ExamDetail: Kingella kingae and Culture-Negative Septic Arthritis
Exam Detail: Kingella kingae is the "Hidden Pathogen" in pediatric septic arthritis. Historically labeled "culture-negative septic arthritis," many cases are actually K. kingae infections missed by conventional culture.
Why is K. kingae Missed?
- Fastidious: Slow-growing, requires enriched media, 48-72 hours (vs 24h for S. aureus)
- Low bacterial load: Smaller inoculum in synovial fluid
- Inadequate culture technique: Standard agar plates have low yield
Strategies to Improve Detection:
- Inoculate synovial fluid into blood culture bottles (pediatric bottle, aerobic) - increases yield from less than 10% to 60-80% [5,6]

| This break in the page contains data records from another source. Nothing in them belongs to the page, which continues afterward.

/-- A claimed task takes an entry of the queue and starts at once (R134). -/
def State.claim (s : State) (launch c : Nat) (t : Task) (payload : List Byte) : State :=
  let q : Fin 8 := Fin.ofNat 8 (recQueue t.record)
  let k := s.core c
  match k.queues[q].freeEntry, k.dormant with
  | some e, some x =>
    let t := { t with msgId := msgIdOf launch c q.val (k.queues[q].accepted + 1) }
    let s := (s.takeEntry c q e t payload true).updCore c fun k =>
      let u := k.queues[q]
      { k with queues := k.queues.set q { u with accepted := u.accepted + 1 } }
    s.startTask c x t (.queue q.val e) (s.entryOf c t.record)
  | _, _ => s

/-- The core of the hint quad that takes an unclaimed task: the one with the fewest records, then the lowest (R134). -/
def State.hintCore (s : State) (launch : Nat) (l : Launch) (r : BitVec 256) : Option Nat :=
  let cores := ((List.range 4).map fun n => coreAt (recHdie r) (recHx r) (recHy r) n).filter fun c =>
    (l.group 0).contains c && (s.core c).launch == some launch && (s.core c).started
  cores.foldl (fun best c =>
    match best with
    | none => some c
    | some b => if (s.core c).deque.held < (s.core b).deque.held then some c else best) none

/-- A walk ends: claimed, pushed on a deque of the hint quad, or refused. Marks that it, or an earlier offer of it, has left in clusters
other than the one where it ends are lost (R134, R371). -/
def State.walk (s : State) (c : Nat) (x : Fin 8) (i : Nat) (d : Drain) : State :=
  match s.launchOf c with
  | none => s
  | some (n, l) =>
    let t := { d.task with rel := s.releaseOf c }
    let (who, s) := s.firstClaim n t (walkCores c t.record)
    let hint := clusterOf (coreAt (recHdie t.record) (recHx t.record) (recHy t.record) 0)
    match who with
    | some b => ((s.unmarkBut (clusterOf b) t.taskId).claim n b t (s.payloadOf c x.val d)).dropDrain c x i
    | none =>
      let s := s.unmarkBut hint t.taskId
      match s.hintCore n l t.record with
      | none => s.refuseDrain c x i
      | some b =>
        if (s.core b).deque.held + (s.core b).deque.reserved ≥ 4160 then s.refuseDrain c x i
        else if s.dequeHeld b then s
        else
          match s.pushTop b ⟨t.record, t.taskId, t.rel⟩ with
          | some s => s.dropDrain c x i
          | none => s.refuseDrain c x i

/-- One of the drains that may be offered now is, chosen freely; none leaves before the task's stores have been performed
(R132). -/
def State.offerSome (s : State) (c : Nat) (x : Fin 8) (refused : Bool) (hint : Option Bool) : State :=
  if s.storesOpen c x.val then s
  else
    let s := s.releaseLocal c x
    let l := (s.ctx c x).offers refused hint
    let (k, s) := if l.isEmpty then (0, s) else s.pick l.length
    match l[k]? with
    | none => s
    | some i =>
      match (s.ctx c x).drain[i]? with
      | none => s
      | some d =>
        match d.kind with
        | .msg dest => s.offer c x i dest d
        | _ => s.walk c x i d

/-- MESSAGE_OFFER (R132, R133). -/
def execMessageOffer (core ctx : Nat) (s : State) : Out :=
  .next (s.offerSome core (Fin.ofNat 8 ctx) false (some false))

/-- MESSAGE_REOFFER: a refused message or walk is offered again (R132, R134). -/
def execMessageReoffer (core ctx : Nat) (s : State) : Out :=
  .next (s.offerSome core (Fin.ofNat 8 ctx) true none)

/-- HINT_WALK (R134). -/
def execHintWalk (core ctx : Nat) (s : State) : Out :=
  .next (s.offerSome core (Fin.ofNat 8 ctx) false (some true))

/-! ### SPAWN (R135) -/

/-- The lowest DORMANT context of a core, whatever its quota. -/
def Core.lowestDormant (k : Core) : Option (Fin 8) := (List.finRange 8).find? fun x => (k.ctx x).cstate == .dormant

- PCR for K. kingae - 90-95% sensitivity, rapid (24 hours) [5]
- Prolonged incubation - extend culture to 7 days (vs standard 5 days)
Clinical Features of K. kingae Septic Arthritis:
- Age 6 months - 4 years (peak 18-24 months)

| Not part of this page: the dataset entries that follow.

/-- A read-modify-write performed where its space and scope say, after the older reads and the stores that a release fence has gone by
(R228 to R230, R235, R287): the old value. -/
def State.rmw (s : State) (h : BitVec 256) (off : Nat) (spans : List Span) (size : Nat) (wide acq rel : Bool)
    (new : Nat → Option Nat) : Found Nat :=
  let c := s.cur.1
  let x := s.cur.2
  let q := quadOf c
  let key := (spans.head?.map (·.key)).getD 0
  let launch := (s.core c).launch.getD 0
  if s.me.versionPending ∨ !s.mayWrite c x ∨ s.ownStoreAt c x spans ∨ (rel ∧ !s.quiet c x) then .wait .drain
  else
    match s.ownedLine spans with
    | some line => .wait (.miss line)
    | none =>
      -- the release part of a CAS that does not write orders nothing
      let done (s : State) (m : Nat) (write : State → List Byte → State) : Found Nat :=
        let order (s : State) : State := if wide ∧ acq then s.acquire (key / 8) q else s
        match new m with
        | none => .ok (order s) m
        | some v =>
          let b := leBytes size v
          let s := order (if wide ∧ rel then s.recordReleases key size q else s)
          .ok ((write s b).updCore c fun k => k.l1Write key b) m
      match hSpace h with
      | 0 =>
        if wide then
          let s := (s.mergeSpans spans).l2Leave h spans
          if s.poisoned key size then .bad s
          else done s (Memory.nat s.mem key size) fun s b => s.policyWrite spans b launch (hPolicy h) 1 c (some (c, x.val))
        else
          let va := hBase h + off
          match s.quadRead q (key / 64) (key % 64) size (s.readInfo c h va (key / 64)) with
          | .wait w => .wait w
          | .bad s => .bad s
          | .ok s d =>
            done s (leNat (lineBytes d (key % 64) size)) fun s b =>
              let log := spans.any (·.log)
              match s.storeDest c h off (key / 64) log with
              | .cached obj log p =>
                (s.storeCached c ⟨x.val, launch, key, b, .cached obj log p, .write, none, false, false, [], none, 0, false, 0⟩ obj log
                  p).watchWrite spans 1 c (some (c, x.val))
              | _ => s
      | 3 =>
        let s := s.atHome spSync (key / 64)
        if s.poisoned key size then .bad s
        else
          let wild := ((s.syncObj key).map (·.wild)).getD false
          let (m, s) := if wild then
              let (v, s) := s.free
              (v.toNat, s)
            else (Memory.nat s.mem key size, s)
          done s m fun s b =>
            (((s.recall (key / 64)).dirtyLine launch (key / 64) (spans.any (·.log)) false).syncWrite key
              (BitVec.ofNat 64 (leNat b))).watchWrite spans 1 c (some (c, x.val))
      | _ =>
        if s.poisoned key size then .bad s
        else done s (Memory.nat s.mem key size) fun s b => (s.putMem key b).watchWrite spans 1 c (some (c, x.val))

/-- AMO and CAS from the checks on: GLOBAL, QUAD and SYNC; a 4-byte form through SYNC alone faults by reason 4 (R287); the write
is checked against the context's own watchpoints whether or not it happens (R355). -/
def rmwInstr (i : Instr) (f : Form) (d a : BitVec 5) (sc : BitVec 3) (w : BitVec 1) (h : BitVec 4) (o : BitVec 2)
    (new : Ctx → Nat → Nat → Option Nat) (s : State) : Out :=
  issue i f s fun s =>
    let size := if w = 1 then 4 else 8
    let off := (s.me.rd a).toNat
    s.orFault (s.chkAccess s.cur.1 s.hbs h off size ⟨true, [0, 1, 3], size, true⟩) fun hd =>
      s.orFault (s.placeCore s.cur.1 hd off size true) fun (spans, s) =>
        s.orFault (s.me.chkWatch spans) fun _ =>
          let t := s.me
          s.found (s.rmw hd off spans size (s.wideScope s.cur.1 s.cur.2 sc) (o.getLsbD 0) (o.getLsbD 1)
            (new t (8 * size))) off fun s m =>
              .next (s.retire f fun k => k.wr d (loadValue size (leBytes size m)))

/-- The AMOs: v is g[d] at the access width (R285). -/
def amo (i : Instr) (op : Nat) (d a : BitVec 5) (sc : BitVec 3) (w : BitVec 1) (h : BitVec 4) (o : BitVec 2)
    (s : State) : Out :=
  let f : Form := { srcs := [(d, 0), (a, 0)], names := [.g d, .g a] }
  rmwInstr i f d a sc w h o (fun t n m => some (amoNew op n m ((t.rd d).toNat % 2 ^ n))) s

/-- AMOSWAP (R285, R287). -/
def execAmoswap (d a : BitVec 5) (sc : BitVec 3) (w : BitVec 1) (h : BitVec 4) (o : BitVec 2) (s : State) : Out :=
  amo (.amoswap d a sc w h o) 0 d a sc w h o s

/-- AMOADD (R285, R287). -/
def execAmoadd (d a : BitVec 5) (sc : BitVec 3) (w : BitVec 1) (h : BitVec 4) (o : BitVec 2) (s : State) : Out :=
  amo (.amoadd d a sc w h o) 1 d a sc w h o s

/-- AMOAND (R285, R287). -/
def execAmoand (d a : BitVec 5) (sc : BitVec 3) (w : BitVec 1) (h : BitVec 4) (o : BitVec 2) (s : State) : Out :=
  amo (.amoand d a sc w h o) 2 d a sc w h o s

/-- AMOOR (R285, R287). -/
def execAmoor (d a : BitVec 5) (sc : BitVec 3) (w : BitVec 1) (h : BitVec 4) (o : BitVec 2) (s : State) : Out :=
  amo (.amoor d a sc w h o) 3 d a sc w h o s

/-- AMOXOR (R285, R287). -/
def execAmoxor (d a : BitVec 5) (sc : BitVec 3) (w : BitVec 1) (h : BitVec 4) (o : BitVec 2) (s : State) : Out :=
  amo (.amoxor d a sc w h o) 4 d a sc w h o s

/-- AMOMIN (R285, R287). -/
def execAmomin (d a : BitVec 5) (sc : BitVec 3) (w : BitVec 1) (h : BitVec 4) (o : BitVec 2) (s : State) : Out :=
  amo (.amomin d a sc w h o) 5 d a sc w h o s

/-- AMOMAX (R285, R287). -/
def execAmomax (d a : BitVec 5) (sc : BitVec 3) (w : BitVec 1) (h : BitVec 4) (o : BitVec 2) (s : State) : Out :=
  amo (.amomax d a sc w h o) 6 d a sc w h o s

/-- AMOMINU (R285, R287). -/
def execAmominu (d a : BitVec 5) (sc : BitVec 3) (w : BitVec 1) (h : BitVec 4) (o : BitVec 2) (s : State) : Out :=
  amo (.amominu d a sc w h o) 7 d a sc w h o s

/-- AMOMAXU (R285, R287). -/
def execAmomaxu (d a : BitVec 5) (sc : BitVec 3) (w : BitVec 1) (h : BitVec 4) (o : BitVec 2) (s : State) : Out :=
  amo (.amomaxu d a sc w h o) 8 d a sc w h o s

/-- CAS: g[d] is compared and takes the old value, g[d + 1] is the new one (R286). -/
def execCas (d a : BitVec 5) (sc : BitVec 3) (w : BitVec 1) (h : BitVec 4) (o : BitVec 2) (s : State) : Out :=
  let f : Form := { srcs := [(d, 0), (d + 1, 0), (a, 0)], names := [.g d, .g (d + 1), .g a] }
  rmwInstr (.cas d a sc w h o) f d a sc w h o (fun t n m =>
    if m = (t.rd d).toNat % 2 ^ n then some ((t.rd (d + 1)).toNat % 2 ^ n) else none) s

/-! ### Fences -/

/-- A fence waits for the context's stores and reads, at .ctx and .core (`near`) for those alone that its quad cache performs, then
acts (R289). -/
def fence (i : Instr) (near : Bool) (act : State → State) (s : State) : Out :=
  issue i {} s fun s =>
    if (if near then s.quietNear s.cur.1 s.cur.2 else s.quiet s.cur.1 s.cur.2) then .next (act (s.retire {} id))
    else s.waitFor .drain

/-- .ctx or .core. -/
def nearScope (sc : BitVec 3) : Bool := sc == 0 || sc == 1

/-- FENCE.acq (R228, R289). -/
def execFenceAcq (sc : BitVec 3) (s : State) : Out :=
  fence (.fenceAcq sc) (nearScope sc) (fun s => if s.wideScope s.cur.1 s.cur.2 sc then s.acknowledged else s) s

/-- FENCE.acq.inv: then the whole L1 is invalidated (R228, R289). -/
def execFenceAcqInv (sc : BitVec 3) (s : State) : Out :=
  fence (.fenceAcqInv sc) (nearScope sc) (fun s =>
    (if s.wideScope s.cur.1 s.cur.2 sc then s.acknowledged else s).updCore s.cur.1 Core.l1Clear) s

/-- A release fence acts: wider than .quad it drains the quad cache; at .ctx or .core it goes by the stores it has not waited for (R228,
R289). -/
def State.releaseFence (s : State) (sc : BitVec 3) (full : Bool) : State :=
  if s.wideScope s.cur.1 s.cur.2 sc then s.drainAll (quadOf s.cur.1) none
  else if nearScope sc then s.passFence s.cur.1 s.cur.2 full
  else s

/-- FENCE.rel (R228, R289). -/
def execFenceRel (sc : BitVec 3) (s : State) : Out := fence (.fenceRel sc) (nearScope sc) (fun s => s.releaseFence sc false) s

/-- FENCE.full (R228, R289). -/
def execFenceFull (sc : BitVec 3) (s : State) : Out := fence (.fenceFull sc) (nearScope sc) (fun s => s.releaseFence sc true) s

/-- DRAIN: every dirty byte of the quad's cache merges; serialising (R17, R290). -/
def execDrain (s : State) : Out :=
  fence .drain false (fun s => (s.drainAll (quadOf s.cur.1) none).updMe Ctx.serial) s

/-- FFENCE: from the next instruction on fetch reads the store afresh; serialising (R17, R246, R291). -/
def execFfence (s : State) : Out :=
  fence .ffence false (fun s => (s.updCore s.cur.1 fun k => { k with stale := [] }).updMe Ctx.serial) s

/-! ### Versioned words -/

/-- LDV: a held version fills the register, a future one is awaited in a fill slot, a retired one faults (R240, R292). -/
def execLdv (d a : BitVec 5) (sc : BitVec 3) (b : BitVec 5) (h : BitVec 4) (s : State) : Out :=
  let f : Form := { srcs := [(a, 0), (b, 0)], names := [.g d, .g a, .g b] }
  issue (.ldv d a sc b h) f s fun s =>
    let off := (s.me.rd a).toNat
    let n := lowHalf (s.me.rd b)
    s.orFault (s.chkAccess s.cur.1 s.hbs h off 8 ⟨false, [spSync], 8, true⟩) fun hd =>
      s.withSlot fun slot =>
        s.orFault (s.placeCore s.cur.1 hd off 8 false) fun (spans, s) =>
          let c := s.cur.1
          let x := s.cur.2
          let key := (spans.head?.map (·.key)).getD 0
          if s.readHeld hd spans ∨ s.ownStoreAt c x spans then s.waitFor .drain
          else
            match s.ownedLine spans with
            | some line => s.waitFor (.miss line)
            | none =>
              let s := s.atHome spSync (key / 64)
              if s.poisoned key 8 then s.fault Cause.extError (BitVec.ofNat 64 (off % 2 ^ 48))
              else
                let w := s.vword key
                let wide := s.wideScope c x sc
                match w.held.find? fun e => e.1 == n with
                | some e =>
                  let s := if wide then s.acquire (key / 8) (quadOf c) else s
                  .next (s.retire f fun k => k.wr d e.2)
                | none =>
                  let dist := (n - w.last).toNat
                  if 1 ≤ dist ∧ dist < 2 ^ 31 then
                    let w := { w with waiting := w.waiting ++ [(c, x.val, slot.val, n)] }
                    let s := { s with vwords := s.vwords.put (key / 8) w }
                    .next (s.retire f fun k => k.produce d slot (.version (key / 8) n.toNat wide) none false)
                  else s.fault Cause.versionRetired (joinHalves w.last n)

- Recent URI or stomatitis (oropharyngeal colonization)
- Lower inflammatory markers: CRP 10-30 mg/L, fever less than 38.5°C, WBC normal
- Milder clinical course: Less "toxic" appearing, lower Kocher scores
- Lower synovial WBC counts: 25,000-75,000 (vs > 100,000 for S. aureus)

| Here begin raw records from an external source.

namespace Sys2Proof.Machine

/-! ### Combination (R425) -/

/-- Formats of a reduction (R427). -/
def redFormats : List Nat := [fFP32, fBF16, fFP16, fINT32]

/-- An element widened: FP32 encodings, INT32 as it is. -/
def redWiden (f x : Nat) : Nat :=
  if f = fINT32 then x else (roundTo (floatFmt fFP32) .rne 0 1 (unpack (floatFmt f) x)).bits

/-- One member's element joins the accumulated one. -/
def redStep (op f acc x : Nat) : Nat :=
  if f = fINT32 then
    match op with
    | 0 => (acc + x) % 2 ^ 32
    | 1 => if asSigned 32 acc ≥ asSigned 32 x then acc else x
    | _ => if asSigned 32 acc ≤ asSigned 32 x then acc else x
  else
    let g := floatFmt fFP32
    match op with
    | 0 => (fAdd g .rne 0 (unpack g acc) (unpack g x)).bits
    | 1 => fMinMax g true acc x
    | _ => fMinMax g false acc x

/-- The combination of one element of the members in ascending order. -/
def redElement (op f : Nat) : List Nat → Nat
  | [] => 0
  | x :: l =>
    let acc := l.foldl (fun a y => redStep op f a (redWiden f y)) (redWiden f x)
    if f = fINT32 then acc else (roundTo (floatFmt f) .rne 0 1 (unpack (floatFmt fFP32) acc)).bits

/-- The bytes of a combination of members' bytes of one length. -/
def reduceBytes (op f len : Nat) (parts : List (List Byte)) : List Byte :=
  let w := fmtWidth f / 8
  (List.range (len / w)).flatMap fun e =>
    leBytes w (redElement op f (parts.map fun p => leNat ((p.drop (w * e)).take w)))

/-! ### XRED (R427, R428) -/

structure XredReq where
  shb : BitVec 4
  dhb : BitVec 4
  ohb : BitVec 4
  ckind : Nat
  op : Nat
  fmt : Nat
  len : Nat
  soff : Nat
  doff : Nat
  redid : Nat
  ooff : Nat
deriving DecidableEq, Repr

def xredReq (w : Vector Word 4) : XredReq :=
  ⟨w[0].extractLsb' 60 4, w[0].extractLsb' 56 4, w[0].extractLsb' 52 4, field w[0] 50 2, field w[0] 48 2, field w[0] 44 4,
    field w[0] 0 13, w[1].toNat, w[2].toNat, field w[3] 48 16, field w[3] 0 48⟩

/-- The reason an XRED request is malformed, if it is. -/
def xredReason (w : Vector Word 4) : Option Nat :=
  let r := xredReq w
  if field w[0] 13 31 ≠ 0 ∨ (r.ckind = 0 ∧ r.ohb ≠ 0) ∨ r.ckind = 2 then some 1
  else if r.op = 3 ∨ !redFormats.contains r.fmt ∨ r.len < 64 ∨ r.len > 4096 ∨ r.len % 64 ≠ 0 then some 2
  else if r.redid = 0 then some 3
  else none

/-- Spaces of a reduction's source and destination. -/
def redSpaces : List Nat := [spGlobal, spQuad]
def allSpaces : List Nat := [0, 1, 2, 3, 4, 5, 6]


/-- Regions, object, then spaces, as R427 orders them; the destination's handle. -/
def State.chkReduction (s : State) (c : Nat) (hbs : Vector Word 16) (shb dhb ohb : BitVec 4) (soff doff len ckind ooff : Nat) :
    Chk (BitVec 256) := do
  let sh ← s.chkAccess c hbs shb soff 64 ⟨false, allSpaces, len, false⟩
  let dh ← s.chkAccess c hbs dhb doff 64 ⟨true, allSpaces, len, false⟩
  if ckind ≠ 0 then
    s.chkObject c hbs ohb ooff (objectSize ckind)
  s.chkSpace c hbs shb sh ⟨false, redSpaces, len, false⟩
  s.chkSpace c hbs dhb dh ⟨true, redSpaces, len, false⟩
  return dh

/-- A source region read for a reduction after every quad's dirty bytes of it have merged (R242, R318). -/
def State.reductionSource (s : State) (c : Nat) (cl : Claim) (h : BitVec 256) (off len : Nat) : Fetched :=
  match s.placeFresh (s.rootOf c) c h off len false with
  | .error _ => .failed 1
  | .ok spans =>
    let s := if hSpace h = spGlobal then s.mergeSpans spans else s
    s.fetchRegion c none cl h off len false

/-- The link that contributions on a REDID leave by: one of the 18 of the I/O die io(REDID[0]), the same while it is up (R413,
R424; log entry 14). -/
def State.redLink (s : State) (redid : Nat) : Nat :=
  let at_ (l : Nat) : Nat := redid % 2 * 18 + l % 18
  let up (l : Nat) : Bool := ((s.links.find (at_ l)).map (·.up)).getD true
  at_ ((firstFrom up 18 (redid / 2 % 18)).getD (redid / 2))

/-- XRED: once the context's stores are performed the source is read and sent; the destination is claimed (R222, R427,
R428). -/
def execXred (d a : BitVec 5) (m : BitVec 2) (s : State) : Out :=
  let regs := (List.range 4).map fun k => regPlus a k
  let f : Form := { srcs := regs.map fun r => (r, m), names := .g d :: regs.map .g }
  issue (.xred d a m) f s fun s =>
    let t := s.me
    let c := s.cur.1
    let w : Vector Word 4 := Vector.ofFn fun k => t.rd (regPlus a k.val)
    match xredReason w with
    | some k => s.fault Cause.bounds (BitVec.ofNat 64 (0xFFF9000000000000 + k))
    | none =>
      let r := xredReq w
      s.orFault (s.chkReduction c t.hb r.shb r.dhb r.ohb r.soff r.doff r.len r.ckind r.ooff) fun dh =>
        if !s.quiet c s.cur.2 || t.versionPending then s.waitFor .drain
        else
          match s.chkHandle c t.hb r.shb with
          | .error (code, info) => s.fault code info
          | .ok sh =>
            let n := (s.core c).xredAccepted + 1
            let cl := Claim.xred c n
            let go (s : State) (data : List Byte) (err : Option (Nat × Bool)) : Out :=
              let id := 2 ^ 61 + c % 2 ^ 13 * 2 ^ 48 + n % 2 ^ 48
              let taskId := (t.task.map (·.task.taskId)).getD 0
              let s := s.retireTo f (t.pc + 4) 0 fun t => t.wr d (BitVec.ofNat 64 id)
              let s := s.updCore c fun k => { k with xredAccepted := n }
              let part : Reduction := ⟨c, s.cur.2.val, (s.core c).launch.getD 0, id, w, t.hb, data, none, err, taskId, s.redLink r.redid⟩
              let s := { s with reductions := s.reductions ++ [part] }
              .next (s.claimRegion c cl dh r.doff r.len)
            match s.reductionSource c cl sh r.soff r.len with
            | .ok s b => go s b none
            | .held _ => s.waitFor .engine
            | .failed cause => go s [] (some (cause, false))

Exam Question Stem: "A 2-year-old with limp, fever 38°C, hip effusion on ultrasound, and synovial WBC 40,000 with negative cultures at 48 hours. What is the most likely organism?" Answer: Kingella kingae - suspected based on age, lower inflammatory markers, culture-negative at 48h. Would detect with PCR or blood culture bottle inoculation.
8. Management
Management of pediatric septic arthritis is a surgical emergency requiring multidisciplinary collaboration (orthopedics, pediatrics, infectious diseases, anesthesia). The dual pillars of treatment are:
- Emergency surgical washout (arthrotomy or arthroscopy)
- IV antibiotics (empiric, then culture-directed)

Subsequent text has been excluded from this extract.